I don’t know what I am going to do in the future. I don’t have a clue what job I’d enjoy or thrive in or even where to start looking. At the moment, there is only one thing I can think that I’d love to do as a career. Blogging. Creating a foundation for a business out of it, watching it grow and develop and become something that is inspiring and beautiful to be a part of. However, I aspire to have a successful career in any area that I love and to have a family one day. I know that blogging is not the only outcome that would make me happy but I do know at the moment it’s the one I imagine and dream for.
But I’m realistic. Maybe it won’t happen. Maybe there are too many blogs and YouTubers’ and internet professionals out there to compete with who have done it all before. But to me, when I really take my time to plan and think about things, that doesn’t matter. Nothing can actually take this blog away from me. It may not grow, it may not become anything more that a hobby blog with occasional readers (who I am so, so grateful for, each and every one) but that doesn’t matter because I still have all the same reasons I did four years ago. And while I learn and have fun, I can still try to achieve my ultimate goal and love what I am doing in the mean time.

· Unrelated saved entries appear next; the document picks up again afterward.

/-- PORT_UP (R589): both ends fixed, roles opposite, 16 ECHO exchanges done. -/
def execPortUp (port : Nat) (s : State) : Out :=
  unit port 2
    (let l := s.lport port
    if l.state = .identify ∧ l.identSeen ∧ s.link.isFixed ∧ l.peerFixed ∧ l.peerRole ≠ l.role
        ∧ 16 ≤ l.echoDelays.length then
      (s.onLport port (fun x =>
        { x with state := .up, credits := 256, creditsDue := 0, lastUp := some x.txCoeff,
                 hopDelay := BitVec.ofNat 16 ((x.echoDelays.take 16).sum / 16) })).portChanged
    else s)

/-- PORT_DOWN (R590). -/
def execPortDown (port cause : Nat) (s : State) : Out :=
  unit port 2
    (let l := s.lport port
    if cause < 2 ∧ (l.state = .identify ∨ l.state = .up ∨ l.state = .align) then s.portDown port else s)

/-- REPLAY_TIME_EXPIRY (R580): after REPLAY_LIMIT resends without an advance the port goes DOWN. -/
def execReplayTimeExpiry (port : Nat) (s : State) : Out :=
  unit port 2
    (let l := s.lport port
    if l.kept.isEmpty ∨ !(s.linkClock port) then s else s.resendFrames port)

/-! ## ECHO and TIME (R604, R605) -/

/-- ECHO (R605): a request, with [63] of its first word clear, is answered with T1, T2 and T3; an answer gives
((T4 − T1) − (T3 − T2)) / 2. -/
def execEcho (port : Nat) (m : Msg) (s : State) : Out :=
  unit port 2
    (let arrived := (((s.lport port).rx.head?).map RxMsg.arrived).getD 0
    match s.takeMsg port m kEcho with
    | none => s
    | some s1 =>
      let w := leNat (cut m.body 0 8)
      if bit w 63 then
        let t1 := BitVec.ofNat 32 w
        let t2 := BitVec.ofNat 32 (leNat (cut m.body 8 4))
        let t3 := BitVec.ofNat 32 (leNat (cut m.body 12 4))
        let t4 : BitVec 32 := arrived.truncate 32
        let d := ((t4 - t1) - (t3 - t2)).toNat / 2
        let s2 := s1.onLport port (fun l =>
          { l with
            echoDelays := if l.echoDelays.length < 16 then l.echoDelays ++ [d] else l.echoDelays.drop 1 ++ [d]
            echoSent := none })
        let l2 := s2.lport port
        if l2.echoDelays.length < 16 then s2.sendEcho port
        else if l2.state = .up then
          s2.onLport port (fun l => { l with hopDelay := BitVec.ofNat 16 (l.echoDelays.sum / 16) })
        else s2
      else
        s1.sendOn port kEcho
          (leBytes 8 (w % 2 ^ 48 + 2 ^ 63) ++ leBytes 4 (arrived.truncate 32).toNat ++ leBytes 4 (s.now.truncate 32).toNat))

/-- ECHO_RENEWAL (R605): while UP the measurement is made anew. -/
def execEchoRenewal (port : Nat) (s : State) : Out :=
  unit port 2
    (if (s.lport port).state = .up then (s.onLport port (fun l => { l with echoDelays := [] })).sendEcho port else s)

/-- The body of TIME: the head's count and the correction. -/
def timeBody (count correction : Nat) : Bytes := leBytes 8 count ++ leBytes 4 correction ++ zeros 4

/-- TIME (R604): the count steps to T + correction when it differs by more than 64 ns, else it slews. The copy passed
on carries the residence time here and HOP_DELAY of the arrival port. -/
def execTime (port : Nat) (m : Msg) (s : State) : Out :=
  unit port 2
    (let arrived := (((s.lport port).rx.head?).map RxMsg.arrived).getD s.now
    match s.takeMsg port m kTime with
    | none => s
    | some s1 =>
      let t := leNat (cut m.body 0 8) % 2 ^ 48
      let c := leNat (cut m.body 8 4)
      let residence := (s.now - arrived).toNat
      let s2 := s1.passOn port { m with body := timeBody t ((c + residence + (s.lport port).hopDelay.toNat) % 2 ^ 32) }
      let target := BitVec.ofNat 48 (t + c + residence)
      let diff := (target - s.now).toInt
      if diff < -64 ∨ 64 < diff then { s2 with now := target, link := { s2.link with slewing := 0 } }
      else s2.onLink (fun l => { l with slewing := diff }))

/-- TIME_PERIOD (R604): the head broadcasts its count. -/
def execTimePeriod (s : State) : Out :=
  .next (if s.pins.htEnabled ∧ s.link.cascadeSize ≠ 1 then s.sendMsg kTime everyone (timeBody s.now.toNat 0) else s)

/-! ## End to end (R595 to R597) -/

/-- What is kept for `d` is discarded and the next message restarts (R597). The transport key goes with it (R601). -/
def State.dropPeer (s : State) (d : Nat) : State :=
  ((s.onPeer d (fun x => { x with pending := [], restartDue := true })).onLink (fun l =>
    { l with waiting := l.waiting.filter (fun m => m.dest != d)
             transportKeys := Tab.del l.transportKeys d })).raise 0x107 d 0

/-- ACK_E2E (R596, R597): [15:0] the highest PSEQ delivered in order, [63] NEED_RESTART. -/
def execAckE2e (m : Msg) (s : State) : Out :=
  .next <|
    match s.rxPort m with
    | none => s
    | some p =>
      match s.takeMsg p m kAck with
      | none => s
      | some s1 =>
        let w := leNat (cut m.body 0 8)
        if bit w 63 then s1.dropPeer m.src
        else
          let top := w % 65536
          let covered (y : Msg) : Bool := decide ((top + 65536 - y.pseq) % 65536 < 32768)
          let s2 := s1.onPeer m.src (fun x => { x with pending := x.pending.filter (fun y => !covered y) })
          s2.sendWaiting s2.link.waiting

/-- E2E_TIME_EXPIRY (R596). -/
def execE2eTimeExpiry (inst : Nat) (s : State) : Out :=
  unit inst 64 (if (s.peer inst).pending.isEmpty then s else s.resendTo inst)

/-- ACK_E2E_PERIOD (R595). -/
def execAckE2ePeriod (inst : Nat) (s : State) : Out :=
  unit inst 64 (if 0 < (s.peer inst).delivered then s.sendAck inst else s)

/-- DEST_LOST (R597): the destination is unreachable in both directions. -/
def execDestLost (inst : Nat) (s : State) : Out :=
  unit inst 64
    (if s.link.cascadeSize ≠ 1 ∧ inst ≠ s.link.instanceNo ∧ (s.peer inst).reach = 0 ∧ (s.peer inst).everReached then
      s.dropPeer inst
    else s)

/-- MESSAGE_FORWARD (R593): a message for another instance goes out of the opposite port, or is discarded at the hop
limit; a message of an unknown kind is discarded wherever it goes. -/
def execMessageForward (port : Nat) (m : Msg) (s : State) : Out :=
  unit port 2
    (if ((s.lport port).rx.head?).map RxMsg.msg ≠ some m then s
    else if !knownKind m.kind then
      ((s.popRx port).onLink (fun l => { l with unknownKind := l.unknownKind + 1 })).raise 0x105 port m.kind
    else if s.forMe m then s
    else if s.link.cascadeSize ≤ m.hops + 1 then
      ((s.popRx port).onLink (fun l => { l with hopLimitDrops := l.hopLimitDrops + 1 })).raise 0x106 m.src m.kind
    else (s.popRx port).forwardOn port m)

/-! ## Doorbells of a cascade (R598, R599) -/

/-- A doorbell value acts on this instance's ring block (R599). -/
def State.ringWrite (s : State) (owner pair reg v : Nat) : State :=
  if reg = 0 then s.doorbell (pairKey owner pair) v else s.cqHeadWrite (pairKey owner pair) v

/-- The body of DOORBELL (log entry 12): owner word, pair, register, PASID with [31] for none, value. -/
def doorbellBody (owner pair reg : Nat) (b : Bus) (v : U64) : Bytes :=
  leBytes 2 (ownerWord owner) ++ [BitVec.ofNat 8 pair, BitVec.ofNat 8 reg]
    ++ leBytes 4 (match b.pasid with
        | some p => p.toNat
        | none => 2 ^ 31)
    ++ leBytes 8 v.toNat

/-- DOORBELL_WINDOW_WRITE (R598): `addr` counts from 0x0300_0000. -/
def execDoorbellWindowWrite (b : Bus) (addr : Nat) (v : U64) (s : State) : Out :=
  .next <|
    let i := addr / 0x40000
    let r := addr % 0x40000
    let owner := r / 0x100
    let pair := r / 0x20 % 8
    let off := r % 0x20
    match s.htAccess b with
    | (false, s1) => s1
    | (true, s1) =>
      if 64 ≤ i then s1
      else if s1.link.cascadeSize ≤ i then s1.onLink (fun l => { l with doorbellDrops := l.doorbellDrops + 1 })
      else if 512 < owner ∨ (off ≠ 0 ∧ off ≠ 8) then s1
      else
        match s1.pageAccess b owner with
        | (false, s2) => s2
        | (true, s2) =>
          if i = 0 then (if pageDead s2 owner then s2 else s2.ringWrite owner pair (off / 8) v.toNat)
          else
            (s2.onLink (fun l => { l with doorbellsForwarded := l.doorbellsForwarded + 1 })).sendMsg kDoorbell i
              (doorbellBody owner pair (off / 8) b v)

/-- DOORBELL (R599): R457 applies again, by this instance's own record. -/
def execDoorbell (m : Msg) (s : State) : Out :=
  .next <|
    match s.deliverMsg m kDoorbell with
    | none => s.undelivered m kDoorbell
    | some s1 =>
      let by_ (i n : Nat) : Nat := leNat (cut m.body i n)
      let w := by_ 0 2
      let owner := if bit w 9 then mgr else w % 512
      let pw := by_ 4 4
      let b : Bus := { pasid := if bit pw 31 then none else some (BitVec.ofNat 20 pw), be := 0xFF }
      match s1.pageAccess b owner with
      | (false, s2) => s2
      | (true, s2) => if pageDead s2 owner then s2 else s2.ringWrite owner (by_ 2 1 % 8) (by_ 3 1) (by_ 8 8)

end Sys2Proof.Machine
end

That is why I’ve been thinking about how I can make my blog look more professional, talking to other bloggers (thanks, Cat!) who have given me tips on how to do this without taking drastic measures. I’m not really one for quotes but I can see why people relate to things like ‘stop saying I wish and start saying I will’ and ‘shoot for the moon, even if you miss you’ll land among the stars.’ I debated over investing in my own blog domain for about an hour. Do I really need to spend money on my blog? Will it ever be worth it? Is it a bit risky? Then I thought, if I have any chance of meeting my dream goal, then I need to take steps to get there, no matter how small. So I did! And I feel good about it, and that is what it is, once again, all about.
I love my little corner of the web. It makes me smile when someone comments or likes a post. I feel so overwhelmed when I get someone saying they think my content it really good. I get excited when Paperchase or Tiger UK tweet me because I mentioned their products in a post. All of these rushes of happiness and excitement are what it’s for and that is why I do it. But I won’t completely give up on that ultimate dream goal until I’ve done everything I can to try and get there.
I really hope you enjoyed this post and if you have any questions on anything I’ve said, let me know! And tell me, how do you feel about blogging? What attitude do you take to it to ensure it is still good fun for you?
Thank you for reading my 200 (and one!) and I look forward to writing so many more.